Je comprends donc après avoir appelé ma responsable régionale du syndicat (SNIIL) ainsi que l’avocate juridique du siège social à Paris, que je devrai payer tous mes soins d’IRM et de kinésithérapie ! Alors, non seulement, je ne peux pas gagner d’argent mais, malade, je dois payer alors que j’ai passé ma vie entière à soigner les autres ?

« Nul n’est censé ignorer la loi me direz-vous ». Mais quand je constate que la majorité des professions médicales et paramédicales ne sont pas au courant de cette information, j’en suis atterrée, vidée, anéantie, consternée avec un sentiment d’injustice immense, voire d’arnaque même.
J’ai découvert que les victimes de ce manque d’information étaient nombreuses. Je vais juste vous citer un cas qui m’a été rapporté. Une infirmière part à 6h du matin et a un très grave accident de la route. Les pompiers la transportent à l’hôpital où elle meurt après dix jours de coma en soins intensifs. Son mari se retrouve seul, avec la bonne nouvelle derrière de devoir vendre sa maison pour payer le déplacement des pompiers et tous les frais d’hospitalisation etc…

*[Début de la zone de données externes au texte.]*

-- ==== Sys2Proof/Syntax.lean ====
section
/-! DEFINITION. The instructions: one constructor per row of spec/opcode_table.json
(spec/30_encoding.md R132, R133): the rows with an operand byte first, then the others, each in the table's
order (Lean compiles no constructor with an argument past the 244th). An immediate operand is the value R129
assembles from its bytes. -/

namespace Sys2Proof
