-- ==== Sys2Proof/Machine/Operands.lean ====
section
/-! DEFINITION. Operand forms: the operand codes of spec/30_encoding.md R124 to R127 and R130, and the
uniform reads and writes through them (R128). -/

namespace Sys2Proof.Machine

/-- The 8-bit operand of code `r8[k]` (R124). -/
def r8Code (k : BitVec 3) : Operand8 :=
  match k with
  | 0 => .reg .b
  | 1 => .reg .c
  | 2 => .reg .d
  | 3 => .reg .e
  | 4 => .reg .h
  | 5 => .reg .l
  | 6 => .atHl
  | 7 => .reg .a

/-- The rotate or shift of code `rot[y]` (R130). -/
def rotCode (y : BitVec 3) : RotOp :=
  match y with
  | 0 => .rlc
  | 1 => .rrc
  | 2 => .rl
  | 3 => .rr
  | 4 => .sla
  | 5 => .sra
  | 6 => .swap
  | 7 => .srl

/-- `read8(k)` (R128): the operand's byte is handed on; only (HL) can raise the data read fault. -/
def read8 (o : Operand8) (s : State) : Except Fault Byte :=
  match o with
  | .reg r => .ok (s.reg8 r)
  | .atHl => memRead s.hl s

/-- `write8(k, v)` (R128). -/
def write8 (o : Operand8) (v : Byte) (s : State) : Result :=
  match o with
  | .reg r => .next (s.setReg8 r v)
  | .atHl => memWrite s.hl v s

/-- Read an operand once and continue with its byte (R128). -/
def readOperandThen (o : Operand8) (s : State) (k : Byte → Result) : Result :=
  match read8 o s with
  | .ok v => k v
  | .error f => .fault f

/-- Load an 8-bit register from memory (R202, R206 to R218). -/
def loadFrom (r : Reg8) (a : Word) (s : State) : Result :=
  readThen a s fun v => .next (s.setReg8 r v)

/-- A two-operand 8-bit operation on A and `b`; CP writes the flags only (R241 to R248). -/
def aluOn (op : AluOp) (b : Byte) (s : State) : State :=
  let out := alu8 op (s.reg8 .a) b s.flags
  if op = .cp then s.setFlags out.2 else (s.setReg8 .a out.1).setFlags out.2

/-- The register and (HL) forms of a two-operand 8-bit operation (the form table of 41_alu8.md). -/
def aluOperand (op : AluOp) (o : Operand8) (s : State) : Result :=
  readOperandThen o s fun b => .next (aluOn op b s)

/-- INC or DEC of an operand: one read, one write, then the flags (R249 to R252). -/
def stepOperand (f : Byte → Flags → Byte × Flags) (o : Operand8) (s : State) : Result :=
  readOperandThen o s fun v =>
    andThen (write8 o (f v s.flags).1 s) fun t => .next (t.setFlags (f v s.flags).2)

/-- An accumulator rotate: Z always reset (R281 to R284). -/
def rotateA (op : RotOp) (s : State) : State :=
  let out := rotate op (s.reg8 .a) s.flags.c
  (s.setReg8 .a out.1).setFlags ⟨false, false, false, out.2⟩

/-- A CB rotate or shift: Z from the result (R285 to R293). -/
def rotateOperand (op : RotOp) (o : Operand8) (s : State) : Result :=
  readOperandThen o s fun v =>
    let out := rotate op v s.flags.c
    andThen (write8 o out.1 s) fun t => .next (t.setFlags ⟨out.1 == 0, false, false, out.2⟩)

/-- BIT b: nothing is written back (R295). -/
def bitOperand (b : Nat) (o : Operand8) (s : State) : Result :=
  readOperandThen o s fun v => .next (s.setFlags (bitFlags b v s.flags))

/-- RES and SET: one read, one write, no flags (R296, R297). -/
def mapOperand (f : Byte → Byte) (o : Operand8) (s : State) : Result :=
  readOperandThen o s fun v => write8 o (f v) s

/-- `X <- sp_add_e8(n)`, which also writes the flags (R226, R274, R275). -/
def spRelative (dst : Reg16) (n : Byte) (s : State) : Result :=
  .next ((s.setReg16 dst (spAddE8 s.sp n).1).setFlags (spAddE8 s.sp n).2)

end Sys2Proof.Machine
end

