-- ==== Sys2Proof/Machine/Load.lean ====
section
/-! DEFINITION. Loads, stores and the stack (spec/40_load.md R201 to R234). A meaning runs with PC past the
instruction's bytes and its operand bytes assembled (R200, R129). -/

namespace Sys2Proof.Machine

/-- `r8[y] <- r8[z]` (R201). -/
def copyReg (dst src : Reg8) (s : State) : Result := .next (s.setReg8 dst (s.reg8 src))

/-- `rp2[p] <- pop16()`; AF takes `v & 0xFFF0` (R232, R234). -/
def popTo (dst : Reg16) (s : State) : Result := pop16 s fun w s => .next (s.setReg16 dst w)

/-- `LD BC,d16`, 0x01 (R220). -/
@[simp] def execLdBcD16 (n : Word) (s : State) : Result :=
  .next (s.setReg16 .bc n)

/-- `LD (BC),A`, 0x02 (R208). -/
@[simp] def execLdAtBcA (s : State) : Result :=
  memWrite s.bc (s.reg8 .a) s

/-- `LD B,d8`, 0x06 (R204). -/
@[simp] def execLdBD8 (n : Byte) (s : State) : Result :=
  .next (s.setReg8 .b n)

/-- `LD (a16),SP`, 0x08 (R221). -/
@[simp] def execLdAtA16Sp (a : Word) (s : State) : Result :=
  andThen (memWrite a (loByte s.sp) s) fun s => memWrite (a + 1) (hiByte s.sp) s

/-- `LD A,(BC)`, 0x0A (R206). -/
@[simp] def execLdAAtBc (s : State) : Result :=
  loadFrom .a s.bc s

/-- `LD C,d8`, 0x0E (R204). -/
@[simp] def execLdCD8 (n : Byte) (s : State) : Result :=
  .next (s.setReg8 .c n)

/-- `LD DE,d16`, 0x11 (R220). -/
@[simp] def execLdDeD16 (n : Word) (s : State) : Result :=
  .next (s.setReg16 .de n)

/-- `LD (DE),A`, 0x12 (R209). -/
@[simp] def execLdAtDeA (s : State) : Result :=
  memWrite s.de (s.reg8 .a) s

/-- `LD D,d8`, 0x16 (R204). -/
@[simp] def execLdDD8 (n : Byte) (s : State) : Result :=
  .next (s.setReg8 .d n)

/-- `LD A,(DE)`, 0x1A (R207). -/
@[simp] def execLdAAtDe (s : State) : Result :=
  loadFrom .a s.de s

/-- `LD E,d8`, 0x1E (R204). -/
@[simp] def execLdED8 (n : Byte) (s : State) : Result :=
  .next (s.setReg8 .e n)

/-- `LD HL,d16`, 0x21 (R220). -/
@[simp] def execLdHlD16 (n : Word) (s : State) : Result :=
  .next (s.setReg16 .hl n)

/-- `LD (HL+),A`, 0x22 (R212). -/
@[simp] def execLdAtHlIncA (s : State) : Result :=
  andThen (memWrite s.hl (s.reg8 .a) s) fun s => .next (s.setReg16 .hl (s.hl + 1))

/-- `LD H,d8`, 0x26 (R204). -/
@[simp] def execLdHD8 (n : Byte) (s : State) : Result :=
  .next (s.setReg8 .h n)

/-- `LD A,(HL+)`, 0x2A (R210). -/
@[simp] def execLdAAtHlInc (s : State) : Result :=
  andThen (loadFrom .a s.hl s) fun s => .next (s.setReg16 .hl (s.hl + 1))

/-- `LD L,d8`, 0x2E (R204). -/
@[simp] def execLdLD8 (n : Byte) (s : State) : Result :=
  .next (s.setReg8 .l n)

/-- `LD SP,d16`, 0x31 (R220). -/
@[simp] def execLdSpD16 (n : Word) (s : State) : Result :=
  .next (s.setReg16 .sp n)

/-- `LD (HL-),A`, 0x32 (R213). -/
@[simp] def execLdAtHlDecA (s : State) : Result :=
  andThen (memWrite s.hl (s.reg8 .a) s) fun s => .next (s.setReg16 .hl (s.hl - 1))

/-- `LD (HL),d8`, 0x36 (R205). -/
@[simp] def execLdAtHlD8 (n : Byte) (s : State) : Result :=
  memWrite s.hl n s

/-- `LD A,(HL-)`, 0x3A (R211). -/
@[simp] def execLdAAtHlDec (s : State) : Result :=
  andThen (loadFrom .a s.hl s) fun s => .next (s.setReg16 .hl (s.hl - 1))

/-- `LD A,d8`, 0x3E (R204). -/
@[simp] def execLdAD8 (n : Byte) (s : State) : Result :=
  .next (s.setReg8 .a n)

/-- `LD B,B`, 0x40 (R201). -/
@[simp] def execLdBB (s : State) : Result :=
  copyReg .b .b s

/-- `LD B,C`, 0x41 (R201). -/
@[simp] def execLdBC (s : State) : Result :=
  copyReg .b .c s

/-- `LD B,D`, 0x42 (R201). -/
@[simp] def execLdBD (s : State) : Result :=
  copyReg .b .d s

/-- `LD B,E`, 0x43 (R201). -/
@[simp] def execLdBE (s : State) : Result :=
  copyReg .b .e s

/-- `LD B,H`, 0x44 (R201). -/
@[simp] def execLdBH (s : State) : Result :=
  copyReg .b .h s

/-- `LD B,L`, 0x45 (R201). -/
@[simp] def execLdBL (s : State) : Result :=
  copyReg .b .l s

/-- `LD B,(HL)`, 0x46 (R202). -/
@[simp] def execLdBAtHl (s : State) : Result :=
  loadFrom .b s.hl s

/-- `LD B,A`, 0x47 (R201). -/
@[simp] def execLdBA (s : State) : Result :=
  copyReg .b .a s

/-- `LD C,B`, 0x48 (R201). -/
@[simp] def execLdCB (s : State) : Result :=
  copyReg .c .b s

/-- `LD C,C`, 0x49 (R201). -/
@[simp] def execLdCC (s : State) : Result :=
  copyReg .c .c s

/-- `LD C,D`, 0x4A (R201). -/
@[simp] def execLdCD (s : State) : Result :=
  copyReg .c .d s

/-- `LD C,E`, 0x4B (R201). -/
@[simp] def execLdCE (s : State) : Result :=
  copyReg .c .e s

/-- `LD C,H`, 0x4C (R201). -/
@[simp] def execLdCH (s : State) : Result :=
  copyReg .c .h s

/-- `LD C,L`, 0x4D (R201). -/
@[simp] def execLdCL (s : State) : Result :=
  copyReg .c .l s

/-- `LD C,(HL)`, 0x4E (R202). -/
@[simp] def execLdCAtHl (s : State) : Result :=
  loadFrom .c s.hl s

/-- `LD C,A`, 0x4F (R201). -/
@[simp] def execLdCA (s : State) : Result :=
  copyReg .c .a s

/-- `LD D,B`, 0x50 (R201). -/
@[simp] def execLdDB (s : State) : Result :=
  copyReg .d .b s

/-- `LD D,C`, 0x51 (R201). -/
@[simp] def execLdDC (s : State) : Result :=
  copyReg .d .c s

/-- `LD D,D`, 0x52 (R201). -/
@[simp] def execLdDD (s : State) : Result :=
  copyReg .d .d s

/-- `LD D,E`, 0x53 (R201). -/
@[simp] def execLdDE (s : State) : Result :=
  copyReg .d .e s

/-- `LD D,H`, 0x54 (R201). -/
@[simp] def execLdDH (s : State) : Result :=
  copyReg .d .h s

/-- `LD D,L`, 0x55 (R201). -/
@[simp] def execLdDL (s : State) : Result :=
  copyReg .d .l s

/-- `LD D,(HL)`, 0x56 (R202). -/
@[simp] def execLdDAtHl (s : State) : Result :=
  loadFrom .d s.hl s

/-- `LD D,A`, 0x57 (R201). -/
@[simp] def execLdDA (s : State) : Result :=
  copyReg .d .a s

/-- `LD E,B`, 0x58 (R201). -/
@[simp] def execLdEB (s : State) : Result :=
  copyReg .e .b s

/-- `LD E,C`, 0x59 (R201). -/
@[simp] def execLdEC (s : State) : Result :=
  copyReg .e .c s

/-- `LD E,D`, 0x5A (R201). -/
@[simp] def execLdED (s : State) : Result :=
  copyReg .e .d s

/-- `LD E,E`, 0x5B (R201). -/
@[simp] def execLdEE (s : State) : Result :=
  copyReg .e .e s

/-- `LD E,H`, 0x5C (R201). -/
@[simp] def execLdEH (s : State) : Result :=
  copyReg .e .h s

/-- `LD E,L`, 0x5D (R201). -/
@[simp] def execLdEL (s : State) : Result :=
  copyReg .e .l s

/-- `LD E,(HL)`, 0x5E (R202). -/
@[simp] def execLdEAtHl (s : State) : Result :=
  loadFrom .e s.hl s

/-- `LD E,A`, 0x5F (R201). -/
@[simp] def execLdEA (s : State) : Result :=
  copyReg .e .a s

/-- `LD H,B`, 0x60 (R201). -/
@[simp] def execLdHB (s : State) : Result :=
  copyReg .h .b s

/-- `LD H,C`, 0x61 (R201). -/
@[simp] def execLdHC (s : State) : Result :=
  copyReg .h .c s

/-- `LD H,D`, 0x62 (R201). -/
@[simp] def execLdHD (s : State) : Result :=
  copyReg .h .d s

/-- `LD H,E`, 0x63 (R201). -/
@[simp] def execLdHE (s : State) : Result :=
  copyReg .h .e s

/-- `LD H,H`, 0x64 (R201). -/
@[simp] def execLdHH (s : State) : Result :=
  copyReg .h .h s

/-- `LD H,L`, 0x65 (R201). -/
@[simp] def execLdHL (s : State) : Result :=
  copyReg .h .l s

/-- `LD H,(HL)`, 0x66 (R202). -/
@[simp] def execLdHAtHl (s : State) : Result :=
  loadFrom .h s.hl s

/-- `LD H,A`, 0x67 (R201). -/
@[simp] def execLdHA (s : State) : Result :=
  copyReg .h .a s

/-- `LD L,B`, 0x68 (R201). -/
@[simp] def execLdLB (s : State) : Result :=
  copyReg .l .b s

/-- `LD L,C`, 0x69 (R201). -/
@[simp] def execLdLC (s : State) : Result :=
  copyReg .l .c s

/-- `LD L,D`, 0x6A (R201). -/
@[simp] def execLdLD (s : State) : Result :=
  copyReg .l .d s

/-- `LD L,E`, 0x6B (R201). -/
@[simp] def execLdLE (s : State) : Result :=
  copyReg .l .e s

/-- `LD L,H`, 0x6C (R201). -/
@[simp] def execLdLH (s : State) : Result :=
  copyReg .l .h s

/-- `LD L,L`, 0x6D (R201). -/
@[simp] def execLdLL (s : State) : Result :=
  copyReg .l .l s

/-- `LD L,(HL)`, 0x6E (R202). -/
@[simp] def execLdLAtHl (s : State) : Result :=
  loadFrom .l s.hl s

/-- `LD L,A`, 0x6F (R201). -/
@[simp] def execLdLA (s : State) : Result :=
  copyReg .l .a s

/-- `LD (HL),B`, 0x70 (R203). -/
@[simp] def execLdAtHlB (s : State) : Result :=
  memWrite s.hl (s.reg8 .b) s

/-- `LD (HL),C`, 0x71 (R203). -/
@[simp] def execLdAtHlC (s : State) : Result :=
  memWrite s.hl (s.reg8 .c) s

/-- `LD (HL),D`, 0x72 (R203). -/
@[simp] def execLdAtHlD (s : State) : Result :=
  memWrite s.hl (s.reg8 .d) s

/-- `LD (HL),E`, 0x73 (R203). -/
@[simp] def execLdAtHlE (s : State) : Result :=
  memWrite s.hl (s.reg8 .e) s

/-- `LD (HL),H`, 0x74 (R203). -/
@[simp] def execLdAtHlH (s : State) : Result :=
  memWrite s.hl (s.reg8 .h) s

/-- `LD (HL),L`, 0x75 (R203). -/
@[simp] def execLdAtHlL (s : State) : Result :=
  memWrite s.hl (s.reg8 .l) s

/-- `LD (HL),A`, 0x77 (R203). -/
@[simp] def execLdAtHlA (s : State) : Result :=
  memWrite s.hl (s.reg8 .a) s

/-- `LD A,B`, 0x78 (R201). -/
@[simp] def execLdAB (s : State) : Result :=
  copyReg .a .b s

/-- `LD A,C`, 0x79 (R201). -/
@[simp] def execLdAC (s : State) : Result :=
  copyReg .a .c s

/-- `LD A,D`, 0x7A (R201). -/
@[simp] def execLdAD (s : State) : Result :=
  copyReg .a .d s

/-- `LD A,E`, 0x7B (R201). -/
@[simp] def execLdAE (s : State) : Result :=
  copyReg .a .e s

/-- `LD A,H`, 0x7C (R201). -/
@[simp] def execLdAH (s : State) : Result :=
  copyReg .a .h s

/-- `LD A,L`, 0x7D (R201). -/
@[simp] def execLdAL (s : State) : Result :=
  copyReg .a .l s

/-- `LD A,(HL)`, 0x7E (R202). -/
@[simp] def execLdAAtHl (s : State) : Result :=
  loadFrom .a s.hl s

/-- `LD A,A`, 0x7F (R201). -/
@[simp] def execLdAA (s : State) : Result :=
  copyReg .a .a s

/-- `POP BC`, 0xC1 (R234). -/
@[simp] def execPopBc (s : State) : Result :=
  popTo .bc s

/-- `PUSH BC`, 0xC5 (R233). -/
@[simp] def execPushBc (s : State) : Result :=
  push16 (s.reg16 .bc) s

/-- `POP DE`, 0xD1 (R234). -/
@[simp] def execPopDe (s : State) : Result :=
  popTo .de s

/-- `PUSH DE`, 0xD5 (R233). -/
@[simp] def execPushDe (s : State) : Result :=
  push16 (s.reg16 .de) s

/-- `LDH (a8),A`, 0xE0 (R217). -/
@[simp] def execLdhAtA8A (n : Byte) (s : State) : Result :=
  memWrite (pageFF n) (s.reg8 .a) s

/-- `POP HL`, 0xE1 (R234). -/
@[simp] def execPopHl (s : State) : Result :=
  popTo .hl s

/-- `LD (C),A`, 0xE2 (R219). -/
@[simp] def execLdAtCA (s : State) : Result :=
  memWrite (pageFF (s.reg8 .c)) (s.reg8 .a) s

/-- `PUSH HL`, 0xE5 (R233). -/
@[simp] def execPushHl (s : State) : Result :=
  push16 (s.reg16 .hl) s

/-- `LD (a16),A`, 0xEA (R215). -/
@[simp] def execLdAtA16A (a : Word) (s : State) : Result :=
  memWrite a (s.reg8 .a) s

/-- `LDH A,(a8)`, 0xF0 (R216). -/
@[simp] def execLdhAAtA8 (n : Byte) (s : State) : Result :=
  loadFrom .a (pageFF n) s

/-- `POP AF`, 0xF1 (R232). -/
@[simp] def execPopAf (s : State) : Result :=
  popTo .af s

/-- `LD A,(C)`, 0xF2 (R218). -/
@[simp] def execLdAAtC (s : State) : Result :=
  loadFrom .a (pageFF (s.reg8 .c)) s

/-- `PUSH AF`, 0xF5 (R233). -/
@[simp] def execPushAf (s : State) : Result :=
  push16 (s.reg16 .af) s

/-- `LD HL,SP+e8`, 0xF8 (R226). -/
@[simp] def execLdHlSpE8 (n : Byte) (s : State) : Result :=
  spRelative .hl n s

/-- `LD SP,HL`, 0xF9 (R222). -/
@[simp] def execLdSpHl (s : State) : Result :=
  .next (s.setReg16 .sp s.hl)

/-- `LD A,(a16)`, 0xFA (R214). -/
@[simp] def execLdAAtA16 (a : Word) (s : State) : Result :=
  loadFrom .a a s

end Sys2Proof.Machine
end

Pour moi, il est apparemment trop tard. Je me suis fait bien avoir. Et je n’ai aucun recours. Mais pour que cela cesse, pour que mes consoeurs et confrères ne subissent plus cela, je vous demande d’agir, d’informer, voire de rendre obligatoire à l’installation, au même titre que la maladie et la maternité, les risques d’accidents du travail et les maladies professionnelles pour les professions libérales

Il me parait honteux que nous soyons traités de la sorte alors que nous servons toute la population française !!! Et, en tant qu’infirmière, je sais quelles économies fait l’état en se servant de nous ! Nous qui sommes de plus en plus la plaque tournante du maintien à domicile de la personne âgée ou handicapée. Car c’est, pour la plupart du temps nous, qui faisons le lien entre l’hôpital, les médecins traitants ou spécialistes, les services sociaux, les familles et nos chers patients.

Pour ma part, je suis tellement écoeurée que je pense me reconvertir si j’arrive à trouver un emploi à mon âge !... (53 ans)
En espérant recevoir une réponse de votre part et en attendant, je me permets d’envoyer cette lettre au premier ministre, au ministre de la santé, à toutes mes consoeurs ou confères par la voie syndicaliste, les réseaux sociaux et les médias.